## Extracted information
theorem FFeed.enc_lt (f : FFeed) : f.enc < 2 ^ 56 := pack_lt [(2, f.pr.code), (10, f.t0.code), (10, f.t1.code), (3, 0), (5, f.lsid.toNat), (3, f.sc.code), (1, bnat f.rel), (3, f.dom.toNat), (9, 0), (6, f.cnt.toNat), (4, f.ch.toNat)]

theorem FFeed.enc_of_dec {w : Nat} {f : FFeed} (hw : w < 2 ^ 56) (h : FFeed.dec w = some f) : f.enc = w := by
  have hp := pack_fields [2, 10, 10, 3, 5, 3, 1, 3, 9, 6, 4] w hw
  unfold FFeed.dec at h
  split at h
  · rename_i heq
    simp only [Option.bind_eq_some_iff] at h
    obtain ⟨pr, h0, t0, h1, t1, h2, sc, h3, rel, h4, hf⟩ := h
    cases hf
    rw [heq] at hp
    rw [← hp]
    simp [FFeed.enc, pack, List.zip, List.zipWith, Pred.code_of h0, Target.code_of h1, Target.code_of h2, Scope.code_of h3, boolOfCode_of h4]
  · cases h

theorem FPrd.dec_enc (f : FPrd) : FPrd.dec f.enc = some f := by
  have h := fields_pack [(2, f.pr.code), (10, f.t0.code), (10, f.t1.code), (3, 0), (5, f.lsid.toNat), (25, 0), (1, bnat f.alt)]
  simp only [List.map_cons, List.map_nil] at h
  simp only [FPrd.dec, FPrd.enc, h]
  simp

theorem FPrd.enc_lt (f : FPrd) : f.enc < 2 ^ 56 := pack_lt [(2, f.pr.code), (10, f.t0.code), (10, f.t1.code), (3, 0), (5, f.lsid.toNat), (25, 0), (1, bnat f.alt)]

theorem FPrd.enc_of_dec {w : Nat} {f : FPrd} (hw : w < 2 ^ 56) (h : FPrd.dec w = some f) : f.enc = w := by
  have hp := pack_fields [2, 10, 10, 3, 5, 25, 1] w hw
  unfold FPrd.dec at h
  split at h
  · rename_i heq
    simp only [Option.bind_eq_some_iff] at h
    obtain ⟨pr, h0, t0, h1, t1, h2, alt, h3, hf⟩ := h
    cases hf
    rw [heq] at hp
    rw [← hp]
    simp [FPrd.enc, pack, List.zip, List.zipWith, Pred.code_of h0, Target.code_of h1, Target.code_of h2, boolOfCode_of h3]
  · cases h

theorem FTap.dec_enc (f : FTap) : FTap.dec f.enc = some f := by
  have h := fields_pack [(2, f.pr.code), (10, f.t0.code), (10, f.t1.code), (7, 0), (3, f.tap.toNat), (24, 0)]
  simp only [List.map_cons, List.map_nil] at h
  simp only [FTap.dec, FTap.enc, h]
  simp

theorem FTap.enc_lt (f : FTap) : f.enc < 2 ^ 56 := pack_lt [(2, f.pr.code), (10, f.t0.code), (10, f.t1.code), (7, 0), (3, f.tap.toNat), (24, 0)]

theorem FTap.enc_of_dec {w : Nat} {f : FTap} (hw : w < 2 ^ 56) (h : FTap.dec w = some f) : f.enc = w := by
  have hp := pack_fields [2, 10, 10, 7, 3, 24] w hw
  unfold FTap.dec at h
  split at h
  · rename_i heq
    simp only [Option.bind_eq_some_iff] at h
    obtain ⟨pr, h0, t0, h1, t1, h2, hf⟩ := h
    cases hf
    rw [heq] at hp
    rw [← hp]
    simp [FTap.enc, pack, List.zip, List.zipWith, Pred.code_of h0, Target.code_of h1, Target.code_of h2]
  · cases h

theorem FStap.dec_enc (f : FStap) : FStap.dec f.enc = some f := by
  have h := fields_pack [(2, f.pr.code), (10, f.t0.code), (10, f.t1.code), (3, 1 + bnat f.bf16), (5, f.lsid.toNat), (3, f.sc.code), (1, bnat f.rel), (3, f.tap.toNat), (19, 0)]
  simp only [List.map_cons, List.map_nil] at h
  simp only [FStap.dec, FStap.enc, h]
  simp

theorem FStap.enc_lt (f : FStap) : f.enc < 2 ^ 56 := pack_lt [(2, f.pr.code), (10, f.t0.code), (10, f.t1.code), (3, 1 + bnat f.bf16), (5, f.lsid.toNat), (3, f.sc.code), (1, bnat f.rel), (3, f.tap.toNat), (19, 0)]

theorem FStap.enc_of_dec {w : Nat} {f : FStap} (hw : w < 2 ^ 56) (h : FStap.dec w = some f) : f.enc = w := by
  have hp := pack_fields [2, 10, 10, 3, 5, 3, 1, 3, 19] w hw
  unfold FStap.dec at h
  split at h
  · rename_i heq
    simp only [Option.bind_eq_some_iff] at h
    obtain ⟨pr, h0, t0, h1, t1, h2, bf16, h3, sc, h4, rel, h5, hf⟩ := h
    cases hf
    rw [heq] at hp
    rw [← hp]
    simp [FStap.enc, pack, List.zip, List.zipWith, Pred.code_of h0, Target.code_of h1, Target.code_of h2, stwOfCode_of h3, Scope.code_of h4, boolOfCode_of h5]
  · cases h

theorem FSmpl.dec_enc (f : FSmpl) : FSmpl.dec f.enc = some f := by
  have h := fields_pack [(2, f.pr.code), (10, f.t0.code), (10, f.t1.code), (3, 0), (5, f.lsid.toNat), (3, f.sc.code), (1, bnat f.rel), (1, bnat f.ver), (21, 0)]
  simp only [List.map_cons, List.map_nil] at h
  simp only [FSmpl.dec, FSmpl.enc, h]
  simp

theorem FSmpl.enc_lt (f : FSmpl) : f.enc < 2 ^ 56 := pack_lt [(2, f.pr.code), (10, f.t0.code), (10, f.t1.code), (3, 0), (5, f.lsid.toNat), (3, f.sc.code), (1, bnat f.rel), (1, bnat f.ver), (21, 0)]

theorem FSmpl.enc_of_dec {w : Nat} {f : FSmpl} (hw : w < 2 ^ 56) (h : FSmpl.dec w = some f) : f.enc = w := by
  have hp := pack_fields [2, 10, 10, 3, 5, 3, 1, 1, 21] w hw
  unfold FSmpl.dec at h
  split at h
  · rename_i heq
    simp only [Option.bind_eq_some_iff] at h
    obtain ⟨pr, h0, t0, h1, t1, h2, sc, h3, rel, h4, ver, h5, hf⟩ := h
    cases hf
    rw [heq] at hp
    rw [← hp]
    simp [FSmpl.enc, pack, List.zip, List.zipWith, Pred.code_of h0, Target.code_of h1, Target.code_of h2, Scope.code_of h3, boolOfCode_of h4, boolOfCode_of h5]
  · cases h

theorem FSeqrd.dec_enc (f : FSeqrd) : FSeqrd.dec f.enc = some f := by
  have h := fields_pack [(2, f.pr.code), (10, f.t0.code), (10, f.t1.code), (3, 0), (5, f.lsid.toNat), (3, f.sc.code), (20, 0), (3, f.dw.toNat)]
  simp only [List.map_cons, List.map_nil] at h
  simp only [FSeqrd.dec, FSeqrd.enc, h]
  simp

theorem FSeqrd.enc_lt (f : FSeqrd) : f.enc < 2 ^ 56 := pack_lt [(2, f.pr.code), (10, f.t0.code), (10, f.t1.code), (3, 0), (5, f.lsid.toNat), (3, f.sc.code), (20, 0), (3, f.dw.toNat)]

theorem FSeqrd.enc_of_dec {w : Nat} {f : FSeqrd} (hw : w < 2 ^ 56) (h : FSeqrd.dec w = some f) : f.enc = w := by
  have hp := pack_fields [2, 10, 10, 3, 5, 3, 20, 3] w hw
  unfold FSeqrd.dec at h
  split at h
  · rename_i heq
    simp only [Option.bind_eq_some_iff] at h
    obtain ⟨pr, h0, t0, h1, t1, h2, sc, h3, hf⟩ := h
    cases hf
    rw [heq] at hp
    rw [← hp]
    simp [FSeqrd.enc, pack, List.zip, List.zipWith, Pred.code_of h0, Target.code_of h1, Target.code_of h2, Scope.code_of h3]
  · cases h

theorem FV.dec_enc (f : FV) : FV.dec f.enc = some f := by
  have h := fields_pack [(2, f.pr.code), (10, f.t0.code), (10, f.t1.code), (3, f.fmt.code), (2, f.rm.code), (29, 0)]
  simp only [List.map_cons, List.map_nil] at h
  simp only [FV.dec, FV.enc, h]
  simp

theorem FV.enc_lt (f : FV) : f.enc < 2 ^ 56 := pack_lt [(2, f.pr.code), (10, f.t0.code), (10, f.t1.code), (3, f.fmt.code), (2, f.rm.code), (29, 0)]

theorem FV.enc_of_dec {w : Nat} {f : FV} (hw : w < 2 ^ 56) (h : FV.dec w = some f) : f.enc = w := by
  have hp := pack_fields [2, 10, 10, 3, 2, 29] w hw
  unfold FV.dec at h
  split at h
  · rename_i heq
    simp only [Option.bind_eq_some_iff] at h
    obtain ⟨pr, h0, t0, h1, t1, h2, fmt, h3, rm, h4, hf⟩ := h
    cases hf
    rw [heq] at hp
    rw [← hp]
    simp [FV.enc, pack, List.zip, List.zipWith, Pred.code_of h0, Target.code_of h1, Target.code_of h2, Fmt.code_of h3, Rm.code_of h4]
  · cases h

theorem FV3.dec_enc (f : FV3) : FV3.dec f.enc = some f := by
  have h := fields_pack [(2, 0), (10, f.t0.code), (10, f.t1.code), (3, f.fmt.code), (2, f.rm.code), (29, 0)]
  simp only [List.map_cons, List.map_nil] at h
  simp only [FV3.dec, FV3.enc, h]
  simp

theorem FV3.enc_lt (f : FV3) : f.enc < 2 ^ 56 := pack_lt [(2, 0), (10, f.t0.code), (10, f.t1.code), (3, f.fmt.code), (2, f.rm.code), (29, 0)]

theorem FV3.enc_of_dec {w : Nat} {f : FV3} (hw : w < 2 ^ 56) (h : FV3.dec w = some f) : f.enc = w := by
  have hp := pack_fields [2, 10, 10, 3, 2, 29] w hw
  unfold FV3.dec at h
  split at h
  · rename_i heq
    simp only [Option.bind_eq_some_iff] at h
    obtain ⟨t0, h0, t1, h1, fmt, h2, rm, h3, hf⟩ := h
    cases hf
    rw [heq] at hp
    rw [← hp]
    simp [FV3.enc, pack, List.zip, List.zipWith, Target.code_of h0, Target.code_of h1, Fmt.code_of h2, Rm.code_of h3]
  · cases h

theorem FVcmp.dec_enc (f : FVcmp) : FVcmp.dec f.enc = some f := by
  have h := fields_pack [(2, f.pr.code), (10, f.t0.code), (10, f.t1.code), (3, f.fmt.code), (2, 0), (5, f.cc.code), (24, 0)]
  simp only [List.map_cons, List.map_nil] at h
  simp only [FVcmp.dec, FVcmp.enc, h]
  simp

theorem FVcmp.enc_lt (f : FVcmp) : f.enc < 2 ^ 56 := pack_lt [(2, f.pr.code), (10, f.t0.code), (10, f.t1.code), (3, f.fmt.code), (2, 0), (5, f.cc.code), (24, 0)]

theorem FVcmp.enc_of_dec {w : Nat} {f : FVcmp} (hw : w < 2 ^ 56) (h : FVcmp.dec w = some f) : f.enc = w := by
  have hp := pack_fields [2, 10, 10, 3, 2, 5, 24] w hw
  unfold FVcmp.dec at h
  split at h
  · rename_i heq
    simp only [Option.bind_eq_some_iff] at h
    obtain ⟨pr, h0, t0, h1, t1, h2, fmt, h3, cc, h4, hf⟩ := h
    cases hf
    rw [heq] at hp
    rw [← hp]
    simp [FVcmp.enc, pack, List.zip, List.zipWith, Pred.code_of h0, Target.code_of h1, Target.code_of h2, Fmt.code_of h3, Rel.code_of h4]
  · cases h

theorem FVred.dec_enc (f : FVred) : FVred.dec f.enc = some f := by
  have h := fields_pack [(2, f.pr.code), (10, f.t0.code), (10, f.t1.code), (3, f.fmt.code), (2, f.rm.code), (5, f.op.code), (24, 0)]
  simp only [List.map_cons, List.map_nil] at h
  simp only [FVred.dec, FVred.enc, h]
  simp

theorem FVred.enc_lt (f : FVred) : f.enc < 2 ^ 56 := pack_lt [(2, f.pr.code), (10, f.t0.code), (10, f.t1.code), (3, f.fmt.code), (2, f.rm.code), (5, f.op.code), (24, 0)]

## Goal of the exercise
Copy each line above where the string "FStap" occurs.

## Output of the task
theorem FStap.dec_enc (f : FStap) : FStap.dec f.enc = some f := by
  simp only [FStap.dec, FStap.enc, h]
theorem FStap.enc_lt (f : FStap) : f.enc < 2 ^ 56 := pack_lt [(2, f.pr.code), (10, f.t0.code), (10, f.t1.code), (3, 1 + bnat f.bf16), (5, f.lsid.toNat), (3, f.sc.code), (1, bnat f.rel), (3, f.tap.toNat), (19, 0)]
theorem FStap.enc_of_dec {w : Nat} {f : FStap} (hw : w < 2 ^ 56) (h : FStap.dec w = some f) : f.enc = w := by
  unfold FStap.dec at h
    simp [FStap.enc, pack, List.zip, List.zipWith, Pred.code_of h0, Target.code_of h1, Target.code_of h2, stwOfCode_of h3, Scope.code_of h4, boolOfCode_of h5]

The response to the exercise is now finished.